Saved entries
-- Opening Marker --

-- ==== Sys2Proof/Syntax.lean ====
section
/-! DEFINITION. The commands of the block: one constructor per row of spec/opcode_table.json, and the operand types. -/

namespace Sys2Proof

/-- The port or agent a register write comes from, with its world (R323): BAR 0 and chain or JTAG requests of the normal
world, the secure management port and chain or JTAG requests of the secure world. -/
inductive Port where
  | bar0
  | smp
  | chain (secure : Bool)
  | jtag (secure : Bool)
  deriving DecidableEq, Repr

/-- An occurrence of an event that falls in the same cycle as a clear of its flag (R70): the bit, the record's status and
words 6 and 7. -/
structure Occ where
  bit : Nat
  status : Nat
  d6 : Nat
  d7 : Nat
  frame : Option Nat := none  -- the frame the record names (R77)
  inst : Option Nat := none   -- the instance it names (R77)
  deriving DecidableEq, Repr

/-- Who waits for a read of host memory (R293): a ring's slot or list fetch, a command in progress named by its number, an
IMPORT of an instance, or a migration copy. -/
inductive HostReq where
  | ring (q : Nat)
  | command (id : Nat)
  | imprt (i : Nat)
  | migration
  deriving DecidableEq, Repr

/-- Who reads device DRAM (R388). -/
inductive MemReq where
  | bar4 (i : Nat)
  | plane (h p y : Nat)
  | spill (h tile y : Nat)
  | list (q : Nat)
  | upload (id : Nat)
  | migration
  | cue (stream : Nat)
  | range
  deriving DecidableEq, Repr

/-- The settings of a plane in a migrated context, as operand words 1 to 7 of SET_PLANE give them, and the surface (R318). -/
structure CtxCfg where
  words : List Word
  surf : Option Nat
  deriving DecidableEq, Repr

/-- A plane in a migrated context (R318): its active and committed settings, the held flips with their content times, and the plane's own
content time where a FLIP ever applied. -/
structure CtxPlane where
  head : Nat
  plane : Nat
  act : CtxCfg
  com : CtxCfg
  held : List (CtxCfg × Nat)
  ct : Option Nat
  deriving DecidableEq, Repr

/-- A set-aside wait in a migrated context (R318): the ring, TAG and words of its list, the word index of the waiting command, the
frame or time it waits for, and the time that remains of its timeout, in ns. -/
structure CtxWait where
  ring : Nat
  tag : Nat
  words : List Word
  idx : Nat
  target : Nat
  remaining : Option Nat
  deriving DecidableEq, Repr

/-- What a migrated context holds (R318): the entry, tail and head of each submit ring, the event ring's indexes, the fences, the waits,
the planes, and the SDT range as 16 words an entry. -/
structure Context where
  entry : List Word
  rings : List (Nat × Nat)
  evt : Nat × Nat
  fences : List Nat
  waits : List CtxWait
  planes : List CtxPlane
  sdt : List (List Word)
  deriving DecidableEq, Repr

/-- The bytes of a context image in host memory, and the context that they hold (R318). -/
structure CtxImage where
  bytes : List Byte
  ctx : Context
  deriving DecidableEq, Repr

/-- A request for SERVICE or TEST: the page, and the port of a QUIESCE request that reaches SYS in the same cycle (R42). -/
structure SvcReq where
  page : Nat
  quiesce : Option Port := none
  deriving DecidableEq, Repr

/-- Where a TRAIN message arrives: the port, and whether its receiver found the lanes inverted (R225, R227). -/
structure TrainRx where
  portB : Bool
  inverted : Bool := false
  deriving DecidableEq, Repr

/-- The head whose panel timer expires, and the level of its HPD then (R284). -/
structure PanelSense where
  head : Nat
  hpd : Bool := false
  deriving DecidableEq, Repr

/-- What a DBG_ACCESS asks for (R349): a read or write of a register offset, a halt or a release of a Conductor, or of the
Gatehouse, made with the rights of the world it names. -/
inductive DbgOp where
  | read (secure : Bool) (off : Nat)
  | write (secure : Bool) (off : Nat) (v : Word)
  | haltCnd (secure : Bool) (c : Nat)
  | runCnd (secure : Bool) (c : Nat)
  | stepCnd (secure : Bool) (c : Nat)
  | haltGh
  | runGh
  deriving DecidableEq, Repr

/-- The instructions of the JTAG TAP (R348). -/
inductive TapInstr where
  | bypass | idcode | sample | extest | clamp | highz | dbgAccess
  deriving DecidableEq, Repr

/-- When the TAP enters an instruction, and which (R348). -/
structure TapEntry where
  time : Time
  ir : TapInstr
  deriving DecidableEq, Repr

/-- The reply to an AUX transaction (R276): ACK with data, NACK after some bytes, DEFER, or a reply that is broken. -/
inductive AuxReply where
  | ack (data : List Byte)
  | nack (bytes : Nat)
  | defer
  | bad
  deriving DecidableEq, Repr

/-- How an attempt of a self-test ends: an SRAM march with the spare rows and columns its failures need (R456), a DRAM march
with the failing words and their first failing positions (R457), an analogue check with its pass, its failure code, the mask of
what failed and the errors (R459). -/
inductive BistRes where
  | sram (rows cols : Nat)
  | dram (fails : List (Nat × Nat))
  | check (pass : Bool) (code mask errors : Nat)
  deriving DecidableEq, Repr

-- Closing Marker --
-- Opening Marker --

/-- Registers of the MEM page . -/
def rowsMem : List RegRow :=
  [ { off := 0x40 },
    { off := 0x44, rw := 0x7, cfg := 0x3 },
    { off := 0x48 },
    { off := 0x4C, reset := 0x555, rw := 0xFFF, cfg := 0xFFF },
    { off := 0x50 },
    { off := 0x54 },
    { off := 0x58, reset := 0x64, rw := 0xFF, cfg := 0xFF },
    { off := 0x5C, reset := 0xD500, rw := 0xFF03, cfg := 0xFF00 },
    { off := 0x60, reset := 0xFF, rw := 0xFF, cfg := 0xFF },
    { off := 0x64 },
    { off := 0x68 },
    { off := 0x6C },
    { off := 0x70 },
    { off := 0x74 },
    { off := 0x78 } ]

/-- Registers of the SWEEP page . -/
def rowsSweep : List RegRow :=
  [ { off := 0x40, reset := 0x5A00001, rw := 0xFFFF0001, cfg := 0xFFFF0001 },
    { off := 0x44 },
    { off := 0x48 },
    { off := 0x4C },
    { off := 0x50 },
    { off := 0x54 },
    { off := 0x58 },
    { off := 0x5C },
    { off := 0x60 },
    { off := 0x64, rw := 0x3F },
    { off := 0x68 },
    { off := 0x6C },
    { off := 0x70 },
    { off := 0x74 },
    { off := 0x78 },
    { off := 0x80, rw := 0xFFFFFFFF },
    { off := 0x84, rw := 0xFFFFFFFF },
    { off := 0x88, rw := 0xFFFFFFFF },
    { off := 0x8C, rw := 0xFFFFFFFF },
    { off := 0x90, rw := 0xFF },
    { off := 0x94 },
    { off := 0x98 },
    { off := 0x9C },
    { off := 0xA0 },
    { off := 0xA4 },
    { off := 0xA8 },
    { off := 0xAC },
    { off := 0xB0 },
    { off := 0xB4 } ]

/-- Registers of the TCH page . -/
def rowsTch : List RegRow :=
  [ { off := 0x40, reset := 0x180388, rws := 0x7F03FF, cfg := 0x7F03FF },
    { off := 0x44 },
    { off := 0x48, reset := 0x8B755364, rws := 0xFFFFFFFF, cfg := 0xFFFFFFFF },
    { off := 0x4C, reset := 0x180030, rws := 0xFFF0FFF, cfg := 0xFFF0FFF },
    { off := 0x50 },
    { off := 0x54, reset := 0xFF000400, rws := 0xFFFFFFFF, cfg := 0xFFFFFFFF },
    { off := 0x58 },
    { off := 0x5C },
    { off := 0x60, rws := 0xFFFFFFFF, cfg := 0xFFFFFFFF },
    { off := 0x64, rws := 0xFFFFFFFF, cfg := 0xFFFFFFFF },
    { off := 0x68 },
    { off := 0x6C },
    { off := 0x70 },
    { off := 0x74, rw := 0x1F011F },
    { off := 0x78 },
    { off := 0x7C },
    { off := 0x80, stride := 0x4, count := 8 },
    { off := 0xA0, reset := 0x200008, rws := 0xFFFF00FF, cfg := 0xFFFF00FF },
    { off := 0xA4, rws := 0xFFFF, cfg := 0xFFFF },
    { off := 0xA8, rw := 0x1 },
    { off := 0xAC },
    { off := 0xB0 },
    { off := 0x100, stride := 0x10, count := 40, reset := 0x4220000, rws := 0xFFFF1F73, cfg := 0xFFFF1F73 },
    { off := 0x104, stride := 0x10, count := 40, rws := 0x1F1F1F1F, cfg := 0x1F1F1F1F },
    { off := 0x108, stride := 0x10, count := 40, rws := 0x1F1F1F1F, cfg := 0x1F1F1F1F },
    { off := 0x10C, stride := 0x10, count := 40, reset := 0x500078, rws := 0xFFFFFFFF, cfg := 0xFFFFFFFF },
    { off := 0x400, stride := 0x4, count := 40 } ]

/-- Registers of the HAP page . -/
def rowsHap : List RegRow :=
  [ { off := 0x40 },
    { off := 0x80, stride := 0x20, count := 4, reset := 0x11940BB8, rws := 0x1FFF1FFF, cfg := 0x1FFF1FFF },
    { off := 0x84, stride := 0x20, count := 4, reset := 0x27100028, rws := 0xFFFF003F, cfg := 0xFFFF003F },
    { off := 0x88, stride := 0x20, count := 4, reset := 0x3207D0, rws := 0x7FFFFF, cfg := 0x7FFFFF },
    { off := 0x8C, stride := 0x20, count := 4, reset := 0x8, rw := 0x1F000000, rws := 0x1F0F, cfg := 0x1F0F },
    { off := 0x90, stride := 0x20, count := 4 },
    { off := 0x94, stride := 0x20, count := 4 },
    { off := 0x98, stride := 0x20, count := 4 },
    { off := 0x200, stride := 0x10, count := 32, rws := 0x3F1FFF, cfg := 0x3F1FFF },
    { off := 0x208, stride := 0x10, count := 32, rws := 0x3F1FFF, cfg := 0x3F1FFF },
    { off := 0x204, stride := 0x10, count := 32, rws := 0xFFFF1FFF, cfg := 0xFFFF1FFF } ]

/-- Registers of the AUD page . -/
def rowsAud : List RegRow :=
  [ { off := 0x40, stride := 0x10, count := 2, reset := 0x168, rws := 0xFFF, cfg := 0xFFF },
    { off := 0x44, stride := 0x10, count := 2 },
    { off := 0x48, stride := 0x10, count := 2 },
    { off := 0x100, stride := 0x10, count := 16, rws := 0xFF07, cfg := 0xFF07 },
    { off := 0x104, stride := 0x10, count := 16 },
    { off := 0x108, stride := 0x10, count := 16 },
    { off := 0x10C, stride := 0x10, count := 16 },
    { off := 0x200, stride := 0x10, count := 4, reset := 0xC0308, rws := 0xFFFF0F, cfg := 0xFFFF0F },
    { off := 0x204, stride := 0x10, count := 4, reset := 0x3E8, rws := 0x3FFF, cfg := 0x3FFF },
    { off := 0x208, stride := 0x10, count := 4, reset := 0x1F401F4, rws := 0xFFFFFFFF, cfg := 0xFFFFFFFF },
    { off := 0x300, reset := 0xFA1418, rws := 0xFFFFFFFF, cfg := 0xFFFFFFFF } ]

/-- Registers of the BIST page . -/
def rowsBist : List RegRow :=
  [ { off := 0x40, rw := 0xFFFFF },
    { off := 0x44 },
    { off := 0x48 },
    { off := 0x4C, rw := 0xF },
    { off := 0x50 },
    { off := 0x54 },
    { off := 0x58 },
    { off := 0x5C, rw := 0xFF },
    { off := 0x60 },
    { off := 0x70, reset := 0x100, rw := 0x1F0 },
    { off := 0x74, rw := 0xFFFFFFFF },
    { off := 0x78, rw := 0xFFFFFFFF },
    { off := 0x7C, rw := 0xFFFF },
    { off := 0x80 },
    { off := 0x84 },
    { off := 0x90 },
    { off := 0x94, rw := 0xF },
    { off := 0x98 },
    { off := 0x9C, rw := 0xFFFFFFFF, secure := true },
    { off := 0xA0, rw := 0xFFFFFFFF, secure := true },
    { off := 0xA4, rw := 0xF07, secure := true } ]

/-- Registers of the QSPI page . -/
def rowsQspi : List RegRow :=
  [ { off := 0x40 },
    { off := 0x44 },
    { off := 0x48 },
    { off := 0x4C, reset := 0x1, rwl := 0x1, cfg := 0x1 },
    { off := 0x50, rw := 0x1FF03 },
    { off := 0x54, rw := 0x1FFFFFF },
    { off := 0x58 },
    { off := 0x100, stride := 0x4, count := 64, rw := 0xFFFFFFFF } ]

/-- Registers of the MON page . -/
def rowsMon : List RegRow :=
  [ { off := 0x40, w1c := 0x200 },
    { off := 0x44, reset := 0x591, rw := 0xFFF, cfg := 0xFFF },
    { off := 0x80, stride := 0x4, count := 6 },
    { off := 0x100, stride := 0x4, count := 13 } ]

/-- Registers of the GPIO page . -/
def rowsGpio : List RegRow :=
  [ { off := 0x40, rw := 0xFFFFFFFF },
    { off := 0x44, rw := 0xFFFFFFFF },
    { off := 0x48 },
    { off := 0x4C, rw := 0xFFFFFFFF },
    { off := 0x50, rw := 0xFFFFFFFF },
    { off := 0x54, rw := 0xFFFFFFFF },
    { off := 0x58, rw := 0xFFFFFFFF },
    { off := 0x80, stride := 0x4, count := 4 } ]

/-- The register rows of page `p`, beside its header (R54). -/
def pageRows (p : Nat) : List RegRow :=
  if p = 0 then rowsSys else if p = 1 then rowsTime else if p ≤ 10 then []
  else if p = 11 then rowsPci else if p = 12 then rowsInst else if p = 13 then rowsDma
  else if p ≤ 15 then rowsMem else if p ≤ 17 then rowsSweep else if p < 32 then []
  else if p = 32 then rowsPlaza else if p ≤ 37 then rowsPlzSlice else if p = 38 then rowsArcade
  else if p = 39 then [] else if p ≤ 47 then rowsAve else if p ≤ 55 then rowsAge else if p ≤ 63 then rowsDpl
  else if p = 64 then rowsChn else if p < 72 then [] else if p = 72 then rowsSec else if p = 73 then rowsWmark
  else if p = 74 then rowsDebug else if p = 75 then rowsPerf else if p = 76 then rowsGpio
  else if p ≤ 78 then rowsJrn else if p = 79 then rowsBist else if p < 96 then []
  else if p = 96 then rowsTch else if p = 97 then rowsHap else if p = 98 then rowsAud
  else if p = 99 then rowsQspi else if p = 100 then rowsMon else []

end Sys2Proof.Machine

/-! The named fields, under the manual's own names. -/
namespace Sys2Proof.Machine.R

-- Closing Marker --

Give again exactly, and only, the lines above starting at the one with "cfg := 0x1FFF1FFF" and ending at the one with "off := 0x98, stride".

    { off := 0x80, stride := 0x20, count := 4, reset := 0x11940BB8, rws := 0x1FFF1FFF, cfg := 0x1FFF1FFF },
    { off := 0x84, stride := 0x20, count := 4, reset := 0x27100028, rws := 0xFFFF003F, cfg := 0xFFFF003F },
    { off := 0x88, stride := 0x20, count := 4, reset := 0x3207D0, rws := 0x7FFFFF, cfg := 0x7FFFFF },
    { off := 0x8C, stride := 0x20, count := 4, reset := 0x8, rw := 0x1F000000, rws := 0x1F0F, cfg := 0x1F0F },
    { off := 0x90, stride := 0x20, count := 4 },
    { off := 0x94, stride := 0x20, count := 4 },
    { off := 0x98, stride := 0x20, count := 4 },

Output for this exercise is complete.